Stay Away from Motives

Here’s some good advice from Anthony Lusvardi, SJ, writing on the the Whosoever Desires blog:

Stay away from motives.  If you find yourself attacking somebody’s motives, you are almost certainly violating Annotation 22.

Attributing presumed motives to others shifts the discussion away from the issue and onto the person—and thus shifts it away from the question of truth as well.  Moreover, attributing motives to others always strikes a false note for me because knowing someone’s motives requires knowing their internal psychological states, a rather dubious proposition.

He’s commenting on St. Ignatius’s Annotation 22 in the Spiritual Exercises, which is about civility in discussion:

    It is necessary to suppose that every good Christian is more ready to put a good interpretation on another’s statement than to condemn it as false.  If an orthodox construction cannot be put on a proposition, the one who made it should be asked how he understands it.  If he is in error, he should be corrected with all kindness.
About Jim Manney 800 Articles
Jim Manney is a popular writer on Ignatian topics (God Finds Us, A Simple, Life-Changing Prayer) as well as the editor of many books on Ignatian spirituality, including What Is Ignatian Spirituality? He lives in Ann Arbor, Michigan.

2 Comments on Stay Away from Motives

  1. Whoa! I thought about this for ten minutes and realized that assigning motives to other people is a thought pattern I learned as a child in a somewhat dysfunctional family (aren’t most of them?) It looks like St. Ignatius and the Lord have set before me a mighty task–catching myself before I go roaming down that particular garden path in all my interactions with people. And doing some penance for all the time and energy I have wasted in ruminating and reacting to the supposed ill will of others. Looks like a good subject for my Particular Examen each day (for starters.) But as in all things that I have learned and discovered during the Exercises, I’m looking forward to the results of making such a change, with God’s help.

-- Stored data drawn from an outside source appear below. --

-- ==== Sys2Proof/Machine/Asm.lean ====
section
/-! DEFINITION. The assembler text of a command (R89) and the pseudo-commands (R90). -/

namespace Sys2Proof.Machine

/-- A hexadecimal digit. -/
def hexDigit (n : Nat) : Char :=
  ['0', '1', '2', '3', '4', '5', '6', '7', '8', '9', 'A', 'B', 'C', 'D', 'E', 'F'].getD n '0'

/-- A float operand as a `0x`-prefixed word (R89). -/
def hexText (w : Word) : List Char :=
  '0' :: 'x' :: ([7, 6, 5, 4, 3, 2, 1, 0].map fun k => hexDigit (w.toNat / 16 ^ k % 16))

/-- A `u32` operand in decimal (R89). -/
def decText (w : Word) : List Char := Nat.toDigits 10 w.toNat

/-- The lower-case mnemonic (R89). -/
def mnemonicText : Opcode → String
  | .saPush => "sa.push"
  | .saLoad => "sa.load"
  | .saInv => "sa.inv"
  | .saRst => "sa.rst"
  | .saRdmag => "sa.rdmag"
  | .saRdcx => "sa.rdcx"
  | .cgSetlp => "cg.setlp"
  | .cgSethp => "cg.sethp"
  | .cgSetbs => "cg.setbs"
  | .cgSetbp => "cg.setbp"
  | .cgRdfLp => "cg.rdf.lp"
  | .cgRdfHp => "cg.rdf.hp"
  | .cgRdfBs => "cg.rdf.bs"
  | .cgRdfBp => "cg.rdf.bp"
  | .fbProc => "fb.proc"
  | .fbRst => "fb.rst"
  | .fbActive => "fb.active"
  | .swMmask => "sw.mmask"
  | .swCmask => "sw.cmask"

/-- The `EN` operand (R89). -/
def enText (en : Bool) : List Char := "en=".toList ++ [if en then '1' else '0']

/-- The operands as text, in the order of their words, the `EN` bit first (R89). -/
def operandTexts : Instr → List (List Char)
  | .saPush x => [hexText x]
  | .saLoad n v => decText n :: v.map hexText
  | .cgSetlp en cut fs | .cgSethp en cut fs => [enText en, hexText cut, hexText fs]
  | .cgSetbs en lo hi fs | .cgSetbp en lo hi fs => [enText en, hexText lo, hexText hi, hexText fs]
  | .fbProc x => [hexText x]
  | .swMmask fs n m => hexText fs :: decText n :: m.map hexText
  | .swCmask nfft fs => [decText nfft, hexText fs]
  | .saInv | .saRst | .saRdmag | .saRdcx
  | .cgRdfLp | .cgRdfHp | .cgRdfBs | .cgRdfBp | .fbRst | .fbActive => []

/-- A command in the assembler syntax of R89, its float operands as words (log 21). -/
def asmText (i : Instr) : List Char :=
  (mnemonicText i.opcode).toList ++
    match operandTexts i with
    | [] => []
    | ts => ' ' :: List.intercalate [',', ' '] ts

/-- The pseudo-commands (R90). -/
inductive Pseudo where
  /-- `pb.sample <x>`. -/
  | pbSample (x : Word)
  /-- `pb.restart`. -/
  | pbRestart
  /-- `cg.off.<t>`. -/
  | cgOff (t : FilterType)
  deriving DecidableEq, Repr

/-- `cg.set<t> en=0` with every operand `+0.0` (R90). -/
def disableCommand : FilterType → Instr
  | .lp => .cgSetlp false posZero posZero
  | .hp => .cgSethp false posZero posZero
  | .bs => .cgSetbs false posZero posZero posZero
  | .bp => .cgSetbp false posZero posZero posZero

/-- The expansion of a pseudo-command (R90). -/
def Pseudo.expand : Pseudo → List Instr
  | .pbSample x => [.saPush x, .fbProc x]
  | .pbRestart => [.fbRst, .saRst]
  | .cgOff t => [disableCommand t]

end Sys2Proof.Machine
end

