-- ==== Sys2Proof/Machine/Port.lean ====
section
/-! DEFINITION. The boundary: the pins, the handshake and the drained response queue (R60, R61, R75, R280,
R291), and the byte order of a serialised stream (R64). Every edge of `clk` comes with a free `Pace`, so that
fast and slow blocks are runs of one machine and no number of cycles is assumed (R294, log 12). -/

namespace Sys2Proof.Machine

/-- The input pins at one rising edge of `clk` (R60). -/
structure PinsIn where
  rst : Bool
  cmdValid : Bool
  cmdData : Word
  rspReady : Bool
  deriving DecidableEq, Repr

/-- The output pins (R60). -/
structure PinsOut where
  cmdReady : Bool
  rspValid : Bool
  rspData : Word
  fault : Bool
  faultCode : BitVec 2
  faultWord : Word
  deriving DecidableEq, Repr

/-- What the block's own timing decides at one edge (R294, V8): FREE VALUES, one record for every edge. -/
structure Pace where
  /-- The block is willing to take a command word. -/
  take : Bool
  /-- At most how many response words enter the queue at this edge. -/
  move : Nat
  /-- What `rsp_data` shows while `rsp_valid = 0`: the spec does not say (log 26). -/
  idle : Word
  deriving DecidableEq, Repr

/-- The block behind its pins. -/
structure PortState where
  /-- The block. Its `rsp` holds the words of performed commands that have not entered the queue. -/
  core : State
  /-- The response queue of `RSPQ` words (R7, R44, R291), oldest word first. -/
  queue : List Word
  /-- How many words of an `SW.MMASK` not yet complete have entered the queue (R75). -/
  sent : Nat
  deriving DecidableEq, Repr

/-- A block at its pins with the response stream `s.rsp` still to be queued. -/
def PortState.start (s : State) : PortState := ⟨s, [], 0⟩

/-- The rate and the magnitudes taken so far of an `SW.MMASK` whose next word is a magnitude. -/
def State.openMask (s : State) : Option (Word × List Word) :=
  match s.asm with
  | h :: fs :: _ :: m => if headerTest h = .legal .swMmask then some (fs, m) else none
  | _ => none

/-- The response words of the `SW.MMASK` being taken, one for each magnitude so far: word `k` depends on
nothing later (R75). -/
def State.earlyWords (s : State) : List Word :=
  match s.openMask with
  | some (fs, m) => s.maskedMags (w2f fs) m
  | none => []

/-- The response words produced that have not entered the queue. -/
def PortState.pending (p : PortState) : List Word := p.core.rsp ++ p.core.earlyWords.drop p.sent

/-- The block has room for the response to the next word: it takes a magnitude of an `SW.MMASK` only if the
masked word fits into the queue behind those still to come (R75, R291). -/
def PortState.hasRoom (depth : Nat) (p : PortState) : Bool :=
  p.core.openMask.isNone || decide (p.queue.length + p.pending.length < depth)

/-- `cmd_ready`: no word is taken in reset (R280), in fail-stop (R252), while the words of a performed command
wait for room (R291), or of an `SW.MMASK` whose response has no room (R75). -/
def PortState.cmdReady (depth : Nat) (rst : Bool) (pace : Pace) (p : PortState) : Bool :=
  !rst && !p.core.fault && p.core.rsp.isEmpty && p.hasRoom depth && pace.take

/-- What the block drives with `rst` at the given level and `RSPQ = depth` (R60). No response is offered in
reset (R280). With no response offered `rsp_data` is the free `pace.idle`: the spec gives the pin a
meaning only as the response word (log 26). -/
def PortState.pins (depth : Nat) (rst : Bool) (pace : Pace) (p : PortState) : PinsOut where
  cmdReady := p.cmdReady depth rst pace
  rspValid := !rst && !p.queue.isEmpty
  rspData := if rst then pace.idle else p.queue.headD pace.idle
  fault := p.core.fault
  faultCode := p.core.fcode
  faultWord := p.core.fword

/-- A command word is transferred at this edge (R61). -/
def PortState.cmdTransfer (depth : Nat) (i : PinsIn) (pace : Pace) (p : PortState) : Bool :=
  i.cmdValid && (p.pins depth i.rst pace).cmdReady

/-- A response word is transferred at this edge (R61). -/
def PortState.rspTransfer (depth : Nat) (i : PinsIn) (pace : Pace) (p : PortState) : Bool :=
  i.rspReady && (p.pins depth i.rst pace).rspValid

/-- The response transfer of an edge: the oldest word leaves the queue. -/
def PortState.give (given : Bool) (p : PortState) : PortState :=
  if given then { p with queue := p.queue.tail } else p

/-- At most `n` produced words enter the queue, oldest first, as far as there is room. -/
def PortState.fill (depth n : Nat) (p : PortState) : PortState :=
  let entering := p.pending.take (min n (depth - p.queue.length))
  { core := { p.core with rsp := p.core.rsp.drop entering.length }
    queue := p.queue ++ entering
    sent := p.sent + (entering.length - p.core.rsp.length) }

/-- The block takes a command word at its pins. Of an `SW.MMASK` that is complete with it, the words already
in the queue are not produced again. -/
def PortState.accept (w : Word) (p : PortState) : Host.Outcome PortState Fault Refusal :=
  match Machine.accept w p.core with
  | .next t =>
    .next (if t.asm.isEmpty then ⟨{ t with rsp := t.rsp.drop p.sent }, p.queue, 0⟩ else { p with core := t })
  | .fault r => .fault r
  | .refused r => .refused r

/-- The command transfer of an edge. -/
def PortState.takeIf (taken : Bool) (w : Word) (p : PortState) : Host.Outcome PortState Fault Refusal :=
  if taken then p.accept w else .next p

/-- One rising edge of `clk` (R61, R280): a reset, or a response word given, a command word taken and produced
words queued, as the pins and the pace say; the two channels are independent. -/
def PortState.edge (depth : Nat) (i : PinsIn) (pace : Pace) (p : PortState) :
    Host.Outcome PortState Fault Refusal :=
  if i.rst then .next ⟨p.core.hardReset, [], 0⟩
  else
    match (p.give (p.rspTransfer depth i pace)).takeIf (p.cmdTransfer depth i pace) i.cmdData with
    | .next q => .next (q.fill depth pace.move)
    | .fault r => .fault r
    | .refused r => .refused r

/-- A run at the pins since its last reset: the block it began with, its response stream the words still to be
given; the words transferred (R61); and the block now. -/
structure PortTrace where
  start : State
  commands : List Word
  responses : List Word
  now : PortState
  deriving DecidableEq, Repr

/-- Nothing transferred yet. -/
def PortTrace.begin (p : PortState) : PortTrace := ⟨{ p.core with rsp := p.queue ++ p.core.rsp }, [], [], p⟩

/-- One edge recorded. -/
def PortTrace.edge (depth : Nat) (tr : PortTrace) (x : PinsIn × Pace) : PortTrace :=
  match tr.now.edge depth x.1 x.2 with
  | .next p =>
    if x.1.rst then PortTrace.begin p
    else
      { start := tr.start
        commands := tr.commands ++ (if tr.now.cmdTransfer depth x.1 x.2 then [x.1.cmdData] else [])
        responses :=
          tr.responses ++
            (if tr.now.rspTransfer depth x.1 x.2 then [(tr.now.pins depth x.1.rst x.2).rspData] else [])
        now := p }
  | .fault _ => tr
  | .refused _ => tr

/-- A run at the pins from `p`: "the sequence of transferred command words and the sequence of transferred
response words" (R61). -/
def portRun (depth : Nat) (xs : List (PinsIn × Pace)) (p : PortState) : PortTrace :=
  xs.foldl (PortTrace.edge depth) (PortTrace.begin p)

/-- The block takes the words of a list one after the other (R62, R69). -/
def acceptAll : List Word → State → Host.Outcome State Fault Refusal
  | [], s => .next s
  | w :: ws, s =>
    match accept w s with
    | .next t => acceptAll ws t
    | .fault r => .fault r
    | .refused r => .refused r

/-! ### A byte-wide transport (R64) -/

/-- The bytes of a word, least significant first (R64). -/
def wordBytes (w : Word) : List (BitVec 8) :=
  [w.extractLsb' 0 8, w.extractLsb' 8 8, w.extractLsb' 16 8, w.extractLsb' 24 8]

/-- A stream of words as a stream of bytes. -/
def streamBytes (ws : List Word) : List (BitVec 8) := ws.flatMap wordBytes

/-- The words of a stream of bytes; bytes of an unfinished word wait. -/
def bytesStream : List (BitVec 8) → List Word
  | b0 :: b1 :: b2 :: b3 :: bs => (b3 ++ b2 ++ b1 ++ b0) :: bytesStream bs
  | _ => []

end Sys2Proof.Machine
end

  2. Does this apply when the other person is emotionally ill and is not under the care of a mental health care professional? I have made a habit of making myself wrong and accepting blame for turning into a verbal, emotional abuser after putting up with passive aggressive behavior from this person for years. This time I wasn’t abusive, I set an impenetrable boundary that got my message across loud and clear. She crossed a line and I wasn’t going to become an abuser again. That final interaction we had was last year on Sept 4, 2011. I lied through omission to her about not wanting to take her to three doctors for the same ailment. I didn’t believe she could handle the truth which was I was sick and tired of being her doormat. Because I value family, I protected her feelings and from the consequences of her unhealthy choices over the years. I finally came to realize that I’ve spent five years years in five twelve step recovery programs just to keep her in my life. I finally let her go to reclaim my sense of self & respect. Because it felt like I abandoned her instead of detaching with love, I believe I owe her amends. My wise sponsor from Adult Children of Alcoholics & other Dysfunctional Families tells me I owe a huge amends to myself, not her. She believes that my letting this relative go is the best thing for us both. It feels uncomfortable to do it and yet when I allow it to be my reality, I feel peace. I welcome any experience strength & hope.